Daarom is de eredienst iets anders dan een ”infotakeaway” waarin een goede preek alleen ons hoofd voedt. Als het alleen om deze zuivere boodschap zou gaan, zouden we het beste thuis de beste preek van de wereld kunnen beluisteren. Tijdens de pandemie voelden we lijfelijk dat dit niet waar kan zijn. Blijkbaar doet het lichamelijk samenzijn van de gemeente ertoe. Doop en avondmaal onderstrepen nog eens dat God al onze zintuigen inschakelt om ons te bereiken. Overigens, ook in de universele openbaring doet de Heilige Geest een beroep onze zintuiglijkheid.
Beeld van God
Deze twee overwegingen laten het grote verschil zien tussen de informaticabenadering van ons mens-zijn en de christelijke. De data in ons brein zijn niet bepalend voor onze identiteit. Het komt mij voor dat in deze tweeslag van ziel en lichaam ook een criterium ligt voor ons wereldbeeld en onze omgang met de digitalisering en techniek. Als het lichamelijke van het mens-zijn niet functioneert, raakt de mens als beeld van God uit het oog. Dit geldt ook als de menselijke geest wordt gedegradeerd tot data die ergens in de cloud kunnen worden opgeslagen en eindeloos kunnen worden gekloond.

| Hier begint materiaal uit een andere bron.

-- ==== Sys2Proof/Machine/Draw.lean ====
section
/-! DEFINITION. The framebuffer engine (44_draw.md): `clear()` and `draw(x, y, sprite_bytes) -> collided`. -/

namespace Sys2Proof.Machine

/-- All 2048 pixels unset (R84). -/
def Framebuffer.clear : Framebuffer := Vector.replicate 32 (Vector.replicate 64 false)

/-- The pixel in column x of row y (R19). -/
def Framebuffer.pixel (fb : Framebuffer) (y : Fin 32) (x : Fin 64) : Bool := fb[y][x]

/-- One pixel toggled. -/
def Framebuffer.toggle (fb : Framebuffer) (y : Fin 32) (x : Fin 64) : Framebuffer :=
  fb.set y (fb[y].set x (!fb[y][x]))

/-- A draw in progress: the pixels, and whether a set pixel was turned off so far. -/
abbrev Canvas := Framebuffer × Bool

/-- A 1-bit of the sprite on a pixel: "if fb = 1: VF <- 1; fb <- fb ^ 1" (R85). -/
def Canvas.plot (c : Canvas) (y : Fin 32) (x : Fin 64) : Canvas := (c.1.toggle y x, c.2 || c.1.pixel y x)

/-- One sprite row: bit 7 is column 0; columns wrap modulo 64 (R85). -/
def Canvas.drawRow (c : Canvas) (vx : Nat) (y : Fin 32) (row : Byte) : Canvas :=
  (List.range 8).foldl (fun c k => if row.getLsbD (7 - k) then c.plot y (Fin.ofNat 64 (vx + k)) else c) c

/-- The rows of a sprite, top to bottom; rows wrap modulo 32 (R85). -/
def Canvas.drawRows (vx : Nat) : Nat → List Byte → Canvas → Canvas
  | _, [], c => c
  | vy, row :: rows, c => Canvas.drawRows vx (vy + 1) rows (c.drawRow vx (Fin.ofNat 32 vy) row)

/-- `draw(x, y, sprite_bytes) -> collided`: coordinates by value, the flag starts at 0 (R85, D10). -/
def Framebuffer.draw (fb : Framebuffer) (vx vy : Byte) (rows : List Byte) : Canvas :=
  Canvas.drawRows vx.toNat vy.toNat rows (fb, false)

/-- `00E0`: clear the framebuffer (R84). -/
def execCls (s : State) : Result := .next (s.advance.setFb Framebuffer.clear)

/-- The effect of `DXYN` once its rows are in range: the pixels toggled, VF the collision flag (R85). -/
def State.drawSprite (s : State) (vx vy : Byte) (rows : List Byte) : State :=
  (s.setFb (s.fb.draw vx vy rows).1).setFlag (flagByte (s.fb.draw vx vy rows).2)

/-- `DXYN`: Vx, Vy and I are sampled before VF is written; the n rows are read from I (R85). -/
def execDrw (x y : Reg) (n : BitVec 4) (s : State) : Result :=
  accessing (.drw x y n) s.base n.toNat (·.drawSprite (s.getV x) (s.getV y) (s.readBytes s.base n.toNat)) s

end Sys2Proof.Machine
end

De auteur is hoogleraar theologie en spiritualiteit van het gereformeerd protestantisme aan de Vrije Universiteit. Dit artikel is een bewerking van de bijdrage van de auteur tijdens de op 7 april gepresenteerde talkshow ”Feiten, Fictie, Fake - techniek en onze blik op de werkelijkheid” van Stichting Techthics.